Start of Block

-- ==== Sys2Proof/Machine/Pins.lean ====
section
/-! DEFINITION. The levels of the engine's output pins in every state (R36–R38, R54, R59, R60, R64): what each signal
group shows is a function of the state. IRQ, ERR_N, REG_AVAIL and REFCLK_REQ are those of Cores. -/

namespace Sys2Proof.Machine

/-- What an output group shows: a fixed level, a running clock, activity of its block, a level that retention cells
hold, an open line that pull resistors set, or nothing at all. -/
inductive Level where
  | low | high | running | active | held | released | floating
  deriving DecidableEq, Repr

/-- The columns of the table of R64. -/
inductive PinMode where
  | reset | run | idle | sleep | off
  deriving DecidableEq, Repr

/-- The column that holds now. Clock loss applies the reset column (R436), and so does a PLL that has not locked. -/
def pinMode (e : Engine) : PinMode :=
  if released e = false then .reset
  else if pwrState e = 4 then .off
  else if pwrState e = 2 ∨ pwrState e = 3 then .sleep
  else if clocked e = false then .reset
  else if pwrState e = 1 then .idle
  else .run

/-- FAB_CLK and REG_CLK (R38, R64): they stop low while the root PLL is stopped or unlocked. -/
def clockPins (e : Engine) : Level :=
  if pinMode e = .off then .floating else if clocked e then .running else .low

/-- The outputs of the request ports (R64). -/
def portPins (e : Engine) : Level :=
  match pinMode e with
  | .run | .idle => .active
  | .reset | .sleep => .low
  | .off => .floating

/-- REG_RDATA, REG_DONE and REG_ERR (R36, R47): they answer accesses while REG_AVAIL is high, and float in OFF. The spec gives
them no level in reset, SLEEP and DEEP. -/
def regPins (e : Engine) : Option Level :=
  if pinMode e = .off then some .floating else if regAvail e then some .active else none

/-- The outputs of the entropy port (R64): ENT_READY is `entReady` while the port is in use. -/
def entropyPins (e : Engine) : Level :=
  match pinMode e with
  | .run | .idle => .active
  | .reset | .sleep => .low
  | .off => .floating

/-- RING_OUT (R56, R57, R64): the closed relay connects RING_IN to it, otherwise the own interface drives it. -/
def ringRelay (e : Engine) : Bool := e.pins.relayClosed

/-- PD_PHYn of a channel has its supply (R452). -/
def phyOn (e : Engine) (n : Nat) : Bool := (reg e PWR_CH_PWR).getLsbD (n + 16)

/-- The outputs of PD_PHYn, by what the columns of R64 give a group. -/
def phyPins (e : Engine) (n : Nat) (inReset inSleep : Level) : Level :=
  match pinMode e with
  | .reset => inReset
  | .off => .floating
  | .sleep => if phyOn e n then inSleep else .floating
  | .run | .idle => if phyOn e n then .active else .floating

/-- CHn_s_CK: stopped in reset, at a low level. -/
def ckPins (e : Engine) (n : Nat) : Level := phyPins e n .low .held

/-- CHn_s_CA and CHn_s_PAR. -/
def caPins (e : Engine) (n : Nat) : Level := phyPins e n .low .held

/-- CHn_s_CS_N[i]: with one module per channel, those of slot 1 are held high (R60). -/
def csPins (e : Engine) (n i : Nat) : Level :=
  let l := phyPins e n .high .held
  if decide (2 ≤ i) && !twoSlots e && l == .active then .high else l

/-- CHn_s_DQ, CHn_s_CB and CHn_s_DQS: termination is off while they are released. -/
def dqPins (e : Engine) (n : Nat) : Level := phyPins e n .released .released

/-- CHn_RESET_N of a module slot (R60, R64, R65): in OFF it floats and is pulled low. -/
def resetPin (e : Engine) (n slot : Nat) : Level :=
  if pinMode e = .off then .floating else if resetHigh e n slot then .high else .low

/-- I3C_SCL[k] and I3C_SDA[k], which PD_PHY of the lower channel drives. -/
def i3cPins (e : Engine) (k : Nat) : Level := phyPins e (2 * k) .released .released

/-- CHn_s_PAR (R59, R239): even parity over the seven bits of CHn_s_CA. -/
def caParity (ca : BitVec 7) : Bool := (List.range 7).foldl (fun p i => p != ca.getLsbD i) false

end Sys2Proof.Machine
end

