-- ==== Sys2Proof/Tests/Slice0.lean ====
section
/-! SUPPORT. The tests: ill-formed commands that WellFormed refuses, the worked examples of the manual, one step of some
commands, and for every statement with hypotheses a state and operands that meet them. -/

open Sys2Proof Sys2Proof.Machine

namespace Sys2Proof.Tests

set_option Elab.async false

/-! ## Ill-formed commands -/

/-- Class 2 does not arrive (R66), and class 1 does not leave (R83). -/
theorem test_wf_classes : (Instr.inboundCreditReturn 5 2).wf = false ∧ (Instr.outboundCredit 5 1).wf = false ∧
    (Instr.outboundCredit 5 3).wf = false ∧ (Instr.outboundCredit 5 2).wf = true := by
  decide

/-- A packet of class `c` with one header flit: OPCODE `op` of agent 7, bad or not. -/
def oneFlit (c : Fin 4) (op : Nat) (bad : Bool) : List Flit := [⟨BitVec.ofNat 256 (7 * 2 ^ 8 + op), true, bad, c⟩]

/-- A rewound packet needs a bad last flit (R79); a framing error needs broken framing and a good last flit (R69, R70). -/
theorem test_wf_packets : (Instr.packetRewind 5 (oneFlit 3 1 false)).wf = false ∧
    (Instr.packetRewind 5 []).wf = false ∧ (Instr.packetRewind 5 (oneFlit 3 1 true)).wf = true ∧
    (Instr.framingError 5 (oneFlit 3 1 false)).wf = false ∧ (Instr.framingError 5 (oneFlit 3 0x10 true)).wf = false ∧
    (Instr.framingError 5 (oneFlit 3 0x10 false)).wf = true := by decide +kernel

/-- R72, R73: header bits of a MemRd from agent 0x123 under CTX 5, QC 6, a deadline of 0x0102, TAG 0xBEEF, REQ_ST S and
ADDR field 0x3_0000_0040; CreditYield names its credits inside ADDR; and class 3 has no opcode 0x10. -/
theorem test_flit_headers :
    let h : BitVec 256 := 0x300000040#256 <<< 96 ||| 0xBEEF#256 <<< 64 ||| 1#256 <<< 52 ||| 0x0102#256 <<< 36 ||| 1#256 <<< 35 |||
      6#256 <<< 32 ||| 5#256 <<< 20 ||| 0x123#256 <<< 8 ||| 0x01#256
    let y : BitVec 256 := 3#256 <<< 112 ||| 2#256 <<< 104 ||| 1#256 <<< 96 ||| 0x14#256
    packetCommand 5 .clean [⟨h, true, false, 3⟩] =
      .memRd ⟨5, 0x123, 5, 0xBEEF, 0x300000040, 6, some 0x0102⟩ 1 .clean ∧
    packetCommand 5 .clean [⟨y, true, false, 0⟩] = .creditYield 5 1 2 3 ∧
    packetCommand 5 .clean (oneFlit 3 0x10 false) = .framingError 5 (oneFlit 3 0x10 false) ∧
    packetCommand 5 .clean (oneFlit 0 0x14 true) = .packetRewind 5 (oneFlit 0 0x14 true) := by decide +kernel

/-- R77: the first data flit is bytes 0 to 31; R82: the places of a response's fields. -/
theorem test_flit_data :
    dataOf [⟨0, false, false, 0⟩, ⟨1, false, false, 0⟩, ⟨2, true, false, 0⟩] = 2#512 <<< 256 ||| 1#512 ∧
    outHeader ⟨0, 0x43, 0x123, 0xBEEF, 0, 0, 3, some 2, true, 1, 0, none, 0⟩ =
      0xBEEF#256 <<< 32 ||| 3#256 <<< 26 ||| 2#256 <<< 24 ||| 1#256 <<< 23 ||| 1#256 <<< 22 ||| 1#256 <<< 20 |||
        0x123#256 <<< 8 ||| 0x43#256 := by decide +kernel

/-- A Vref code with the ranges of three lanes (R228). -/
def threeLanes : Sweep := ⟨0, 0, 0, [(4, [(0, 9), (0, 9), (0, 9)])]⟩

/-- Vref codes that do not rise. -/
def fallingCodes : Sweep := ⟨0, 0, 0, [(4, List.replicate 4 (0, 9)), (4, List.replicate 4 (0, 9))]⟩

theorem test_wf_sweeps : threeLanes.wf = false ∧ fallingCodes.wf = false ∧
    (Instr.trainingUnit 0 [threeLanes] [] none 0).wf = false ∧
    (Instr.steepStepComplete 0 [fallingCodes] [] none 0 0 0).wf = false ∧
    (⟨0, 0, 0, [(4, List.replicate 4 (0, 9)), (5, List.replicate 4 (0, 9))]⟩ : Sweep).wf = true := by decide

/-- A burst without words, and one whose TYPE is another event's (R119). -/
theorem test_wf_ring : (Instr.ringMgmt [] 0).wf = false ∧ (Instr.ringMgmt [0x2000#16] 0).wf = false ∧
    (Instr.ringMgmtAck [0x0000#16] 0).wf = false ∧ (Instr.ringTbSync [0x2000#16] 0).wf = false ∧
    (Instr.ringFault [0x4000#16] 0).wf = false ∧ (Instr.ringPresence [0x6000#16] 0).wf = false ∧
    (Instr.ringPresence [0x8000#16] 0).wf = true ∧ (Instr.ringMgmt [0xE000#16] 0).wf = true := by decide

/-- Blocks 10 to 15 are asked by no power step (R460). -/
theorem test_wf_blocks : (Instr.handshakeAnswer 10 0).wf = false ∧ (Instr.handshakeReask 15).wf = false ∧
    (Instr.handshakeDelayLimit 12).wf = false ∧ (Instr.handshakeAnswer 16 0).wf = true := by decide

/-- GC_ID has no SEQ (R586). -/
theorem test_wf_seq : (Instr.seqClear .ext (BitVec.ofNat 24 GC_ID) 0).wf = false ∧
    (Instr.seqClear .ext (BitVec.ofNat 24 FLT_STATUS) 0).wf = true := by decide +kernel

/-- One timing field with two minimum times. -/
theorem test_wf_stage : (Instr.bringUpStage [(3, 1, 0), (3, 1, 7)] true).wf = false ∧
    (Instr.bringUpStage [(3, 1, 0), (3, 2, 7)] true).wf = true := by decide

/-! ## Worked examples of the manual -/

/-- The 16 TiB configuration of the manual (R100, R107). -/
def exampleGrist : GCfg :=
  { c := 4, slotBits := 1, prankBits := 1, cidBits := 2, r := 17
    masks := [[1, 21, 25, 29, 33], [2, 22, 26, 30, 34], [3, 23, 27, 31, 35], [4, 24, 28, 32, 36], [5, 21, 37],
        [12, 21, 24], [13, 22, 25], [14, 23, 26], [15, 27], [16, 28], [17], [18], [19], [20]].map
      fun bs => (bs.map fun b => 2 ^ b).sum
    macRows := 3641, ctrRows := 131, spareRows := 8192, dumpRows := 8 }

/-- Address 0x05B5_2B4E_CC80 reaches CH11, subchannel A, bank group 2, bank 0, RANK 6, row 46,757 and COL 88. -/
theorem test_grist_example : gristMap exampleGrist (0x05B52B4ECC80 / 64) =
    { ch := 11, sc := 0, rank := 6, bg := 2, bank := 0, row := 46757, col := 88 } := by decide +kernel

/-- MATRIX_RANK 14, 118,844 data rows, the data top 0x0E81_E000_0000; the mask registers of CH[0]. -/
theorem test_grist_bands : matrixRank exampleGrist = 14 ∧ dataRows exampleGrist = 118844 ∧
    dataTop exampleGrist * 64 = 0x0E81E0000000 ∧ (gristCheck exampleGrist).ok = true ∧
    nth exampleGrist.masks 0 0 = 0x222200002 := by decide +kernel
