-- ==== Sys2Proof/Machine/Change.lean ====
section
/-! DEFINITION. Online change: start, background migration, the swap decision, the swap edge, and how a change ends (R256 to R269). -/
namespace Sys2Proof.Machine
open Sys2Proof

/-- Standby READY, in a pair (R258, R262). -/
def standbyReady (s : State) : Bool := !isPair s || (partnerShadow s && s.cry.pReady == 0#8)
/-- The bank that CHG_START names, when its admission matches the period and share in force (R258). -/
def admissionMatches (s : State) (q : BankSt) : Bool := q.period == tickPeriod s && q.share == shareNow s
/-- The first rod whose old and new cache-resident segments do not fit together (R258). -/
def cacheFull (old new : Bank) : Option Nat := (List.range 48).find? (fun r => decide (cacheWords old r + cacheWords new r > 524288))

/-- The first pass is complete (R260). -/
def firstPassDone (s : State) : State := record { s with chg.stage := .converging } 0x0621 []
/-- Initial data of a bank's constant segments, which the map never builds (R256, R265). -/
def constData (b : Bank) : SMap Word :=
  (initialData b).filter (fun e => match smGet b.segs (e.1 / 2 ^ 24) with | some d => d.kind == 3 | none => false)
/-- No change in progress, bank b the last target; what CHG_DIRTY and CHG_SWAP_TICK show stays (R271). -/
def chgOver (s : State) (b : BankId) : Chg := { Chg.reset with target := b, swapTick := s.chg.swapTick, dirtyUnits := s.chg.dirtyUnits }
/-- Start a change that has passed R258; the new bank's constant segments hold their data from the start. -/
def beginChange (s : State) (b : BankId) (old new : Bank) (w : Who) : State :=
  let lines := allLines new
  let units := lines.foldl (fun a l => a + lineCost new l) 0
  let s1 := setBank s b (fun q => { q with data := constData new })
  let s2 := { s1 with chg := { chgOver s b with stage := .first, who := some w, toBuild := lines, constUnits := constUnits old new } }
  let s3 := record s2 0x0620 [bankNo b, units]
  if lines.isEmpty then firstPassDone s3 else s3
/-- CHG_START (R257, R258): the mode and a change in progress decide before its payload is looked at (log 11). The parameter of 0x0603 is answered as result data (log 97). -/
def doChgStart (carried : Bool) (d : List Byte) (w : Who) (s : State) : State :=
  let b := bankOfNo (leAt d 0 1)
  let q := bankSt s b
  let early : List (Bool × Nat) :=
    [(s.tck.mode != .run && s.tck.mode != .hold && !(carried && s.tck.mode == .shadow), 0x0606), (s.chg.stage != .idle, 0x0608)]
  refuseOr s w early (fun s =>
    if bankPayWrong d then respondFree s w
    else
    match bankInForce s, q.prog with
    | some old, some new =>
      refuseOr s w [(q.phase != .admitted || s.ldr.inForce == some b, 0x0601),
          (!admissionMatches s q, 0x060E), (new.base != old.id, 0x0602)] (fun s =>
        match cacheFull old new with
        | some rod => respond s w 0x0603 (leBytes 1 rod)
        | none =>
          refuseOr s w [(decide (constUnits old new > 2048), 0x0604), (!migSourceOk old new, 0x0605),
              (!standbyReady s && !carried, 0x0607)] (fun s =>
            forward carried (beginChange s b old new w) (nextEdge s) 0x0601 d))
    | _, _ => respond s w 0x0601 [])

/-- A change ends with nothing of the new bank in force (R268). -/
def endChange (s : State) (reason : Nat) : State :=
  if s.chg.stage = .idle then s
  else
    let s1 := setBlk { s with chg := chgOver s s.chg.target, cry.swapSeal := false } 0x06
      (fun c => { c with reason := BitVec.ofNat 16 reason })
    respondOpt s1 s.chg.who reason s1.tck.tick []
/-- CHG_ABORT. -/
def doChgAbort (carried : Bool) (d : List Byte) (w : Who) (s : State) : State :=
  refuseShape s w d [(notHere s carried, 0x0606), (s.chg.stage == .ordered, 0x060B)] (fun s =>
    respond (forward carried (endChange s 0x060A) (nextEdge s) 0x0602 []) w 0 [])

/-- MIGRATION_LINE_BUILD: the background work of the stage (R260, R261). -/
def migrationLineBuild (s : State) : State :=
  match s.chg.stage with
  | .first =>
    match s.chg.toBuild with
    | [] => firstPassDone s
    | l :: rest =>
      let s1 := buildLine { s with chg.toBuild := rest } l
      if rest.isEmpty then firstPassDone s1 else s1
  | .converging =>
    match s.chg.dirty with
    | l :: _ => buildLine s l
    | [] => s
  | _ => s

/-- CHG_DIRTY takes the dirty-unit count of a deadline (R271). -/
def noteDirty (s : State) : State := { s with chg.dirtyUnits := dirtyUnits s }
/-- No mode transition waits for the next edge, a planned switchover counted as one (R28, R350). -/
def noTransition (s : State) : Bool := s.tck.trans.isNone && s.cry.switchover.isNone && s.tck.pend.isNone
/-- The swap decision for edge m (R262); a tick whose delta overflows leaves no READY standby (R340). -/
def swapDecision (s : State) (m : Nat) : State :=
  match s.chg.stage with
  | .converging =>
    let d := dirtyUnits s
    let units := d + s.chg.constUnits
    if units ≤ 2048 && noTransition s && standbyReady s && !s.cry.overflow then
      record { s with chg.stage := .ordered, chg.swapAt := some m, chg.swapTick := BitVec.ofNat 32 m, cry.swapSeal := true } 0x0622
        [m % 2 ^ 24, d, s.chg.constUnits]
    else
      let n := s.chg.postponed + 1
      let s1 := { s with chg.postponed := n }
      let s2 := if cfgBit s1 0x06 0x100 0 then record s1 0x0624 [units, n] else s1
      if n ≥ 1000 then endChange s2 0x0609 else s2
  | _ => s

/-- Triggers that no task of a bank lists are discarded; their number, which may be 0, is recorded as 0x0625 (R237, R266). -/
def keepTriggers (s : State) (keep : Nat → Bool) : State :=
  let kept := s.tasks.latched.filter keep
  let n := s.tasks.latched.length - kept.length
  record { s with tasks.latched := kept } 0x0625 [n]
/-- Every line still to build or marked is built: the work of the swap window (R265). -/
def finishLines (s : State) : State :=
  -- a standby may finish them after the edge (R267)
  if s.tck.mode = .shadow ∧ s.cry.takeover.isNone then { s with cry.catchUp := (s.chg.toBuild ++ s.chg.dirty).eraseDups, cry.swapOld := s.ldr.inForce }
  else
  let s1 := s.chg.toBuild.foldl buildLine { s with chg.toBuild := [] }
  s1.chg.dirty.foldl buildLine s1
/-- The swap edge m (R265 to R267, R269). -/
def swapEdge (s : State) (m : Nat) : State :=
  let b := s.chg.target
  match (bankSt s b).prog with
  | none => s
  | some new =>
    let old := pointTable s
    let who := s.chg.who
    let s1 := finishLines s
    let s2 := newTable { s1 with ldr.inForce := some b } old new.points m true
    let s3 := dropForces s2 new.points
    let s4 := keepTriggers s3 (fun i => new.tasks.any (fun t => taskTakes t i))
    let s5 := setBlk { s4 with chg := { chgOver s4 b with swapTick := BitVec.ofNat 32 m }, tck.swapTick := true } 0x06
      (fun c => { c with reason := 0#16 })
    let s6 := record s5 0x0623 [m % 2 ^ 24]
    let s7 := respondOpt s6 who 0 (BitVec.ofNat 64 m) []
    if cfgBit s7 0x05 0x100 1 then startSave s7 b none else s7

def execChgStart (r : Req) (s : State) : Host.Outcome State Fault Refusal := .next (command s r 0x0601 (fun q => doChgStart false q.payload))
def execChgAbort (r : Req) (s : State) : Host.Outcome State Fault Refusal := .next (command s r 0x0602 (fun q => doChgAbort false q.payload))

end Sys2Proof.Machine
end

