/-! ### Host commands (R485 to R487) -/

/-- A read waits in the queue (R470 priority 5). -/
def askRead (s : State) (w : Who) (k : SltWork) : State :=
  { s with slt.queue := s.slt.queue ++ [{ pri := 5, work := k, who := some w, edge := 0#64 }] }
/-- A write that has passed its check waits for its edge (R487). -/
def askWrite (carried : Bool) (s : State) (w : Who) (k : SltWork) (code : Nat) (d : List Byte) : State :=
  let s1 := { s with slt.waits := s.slt.waits ++ [{ work := k, who := w, passedAt := if carried then s.now - 2000 else s.now }] }
  forward carried s1 (applyTick s1) code d
/-- At an edge, writes that passed their check at least 2 µs ago enter the queue (R487). -/
def sltEdge (s : State) : State :=
  let due := s.slt.waits.filter (fun x => x.passedAt + 2000 ≤ s.now)
  { s with slt.waits := s.slt.waits.filter (fun x => !decide (x.passedAt + 2000 ≤ s.now))
           slt.queue := s.slt.queue ++ due.map (fun x => { pri := 5, work := x.work, who := some x.who, edge := s.tck.tick }) }

def doSltRecRead (d : List Byte) (w : Who) (s : State) : State :=
  refuseOr s w [(inBoot s, 0x0103), (decide (leAt d 0 2 > 0x1FF), 0x0E01), (leAt d 2 2 != 0, 0x0E05)] (fun s => askRead s w (.readRecord (leAt d 0 2)))
def doSltRecWrite (carried : Bool) (d : List Byte) (w : Who) (s : State) : State :=
  let r := leAt d 0 2
  let n := leAt d 2 2
  refuseOr s w [(notHere s carried, 0x0103), (decide (r < 0x100) || decide (r > 0x1FF), 0x0E01), (decide (n > 240) || d.length != 4 + n, 0x0E02)]
    (fun s => askWrite carried s w (.record r (slice d 4 n)) 0x0E02 d)
def doSltTallyRead (d : List Byte) (w : Who) (s : State) : State :=
  let c := leAt d 0 2
  let n := leAt d 2 2
  refuseOr s w [(inBoot s, 0x0103), (decide (c > 4095) || n == 0 || decide (n > 256) || decide (c + n > 4096), 0x0E04)]
    (fun s => askRead s w (.readTally c n))
def doSltTallyAdd (carried : Bool) (d : List Byte) (w : Who) (s : State) : State :=
  let c := leAt d 0 2
  let n := leAt d 4 4
  refuseOr s w [(notHere s carried, 0x0103), (decide (c < 256) || decide (c > 4095), 0x0E04),
      (n == 0 || decide (n > 16777215) || leAt d 2 2 != 0, 0x0E05)] (fun s => askWrite carried s w (.tally c n) 0x0E04 d)
/-- A raw offset or length outside R485. -/
def rawWrong (d : List Byte) : Bool :=
  let o := leAt d 0 4
  let n := leAt d 4 2
  decide (o > 262143) || o % 8 != 0 || n % 8 != 0 || decide (n < 8) || decide (n > 256)
def doSltRawRead (d : List Byte) (w : Who) (s : State) : State :=
  refuseOr s w [(inBoot s, 0x0103), (rawWrong d, 0x0E03), (leAt d 6 2 != 0, 0x0E05)]
    (fun s => askRead s w (.readRaw (sltRawBase + leAt d 0 4) (leAt d 4 2)))
def doSltRawWrite (carried : Bool) (d : List Byte) (w : Who) (s : State) : State :=
  refuseOr s w [(notHere s carried, 0x0103), (rawWrong d || d.length != 8 + leAt d 4 2, 0x0E03), (leAt d 6 2 != 0, 0x0E05)]
    (fun s => askWrite carried s w (.raw (sltRawBase + leAt d 0 4) (padTo (leAt d 4 2) (d.drop 8))) 0x0E06 d)

def execSltRecRead (r : Req) (s : State) : Host.Outcome State Fault Refusal := .next (command s r 0x0E01 (fun q => doSltRecRead q.payload))
def execSltRecWrite (r : Req) (s : State) : Host.Outcome State Fault Refusal := .next (command s r 0x0E02 (fun q => doSltRecWrite false q.payload))
def execSltTallyRead (r : Req) (s : State) : Host.Outcome State Fault Refusal := .next (command s r 0x0E03 (fun q => doSltTallyRead q.payload))
def execSltTallyAdd (r : Req) (s : State) : Host.Outcome State Fault Refusal := .next (command s r 0x0E04 (fun q => doSltTallyAdd false q.payload))
def execSltRawRead (r : Req) (s : State) : Host.Outcome State Fault Refusal := .next (command s r 0x0E05 (fun q => doSltRawRead q.payload))
def execSltRawWrite (r : Req) (s : State) : Host.Outcome State Fault Refusal := .next (command s r 0x0E06 (fun q => doSltRawWrite false q.payload))

end Sys2Proof.Machine
end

End of Block

▶ Task objective:
Among the lines above, find the one with "standby (R340). -/" and the one with "if units ≤ 2048". Quote both and everything between them, exactly.

▶ Solution to this exercise:
/-- The swap decision for edge m (R262); a tick whose delta overflows leaves no READY standby (R340). -/
def swapDecision (s : State) (m : Nat) : State :=
  match s.chg.stage with
  | .converging =>
    let d := dirtyUnits s
    let units := d + s.chg.constUnits
    if units ≤ 2048 && noTransition s && standbyReady s && !s.cry.overflow then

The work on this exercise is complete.